WORK REQUIRED: From the first line to the last, copy the data below word for word.

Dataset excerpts
==*==

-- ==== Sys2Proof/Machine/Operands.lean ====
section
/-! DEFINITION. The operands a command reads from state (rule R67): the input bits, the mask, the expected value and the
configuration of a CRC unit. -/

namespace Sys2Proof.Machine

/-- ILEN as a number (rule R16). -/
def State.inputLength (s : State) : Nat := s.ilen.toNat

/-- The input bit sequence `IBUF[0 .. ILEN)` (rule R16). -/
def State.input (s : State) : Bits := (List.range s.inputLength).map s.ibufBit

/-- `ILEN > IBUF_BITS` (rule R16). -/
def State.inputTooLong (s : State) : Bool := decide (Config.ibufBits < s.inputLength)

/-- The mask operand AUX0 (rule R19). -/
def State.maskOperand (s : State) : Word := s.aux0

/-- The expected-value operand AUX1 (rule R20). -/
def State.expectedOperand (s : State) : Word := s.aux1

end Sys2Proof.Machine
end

==*==

WRITTEN SOLUTION:
-- ==== Sys2Proof/Machine/Operands.lean ====
section
/-! DEFINITION. The operands a command reads from state (rule R67): the input bits, the mask, the expected value and the
configuration of a CRC unit. -/

namespace Sys2Proof.Machine

/-- ILEN as a number (rule R16). -/
def State.inputLength (s : State) : Nat := s.ilen.toNat

/-- The input bit sequence `IBUF[0 .. ILEN)` (rule R16). -/
def State.input (s : State) : Bits := (List.range s.inputLength).map s.ibufBit

/-- `ILEN > IBUF_BITS` (rule R16). -/
def State.inputTooLong (s : State) : Bool := decide (Config.ibufBits < s.inputLength)

/-- The mask operand AUX0 (rule R19). -/
def State.maskOperand (s : State) : Word := s.aux0

/-- The expected-value operand AUX1 (rule R20). -/
def State.expectedOperand (s : State) : Word := s.aux1

end Sys2Proof.Machine
end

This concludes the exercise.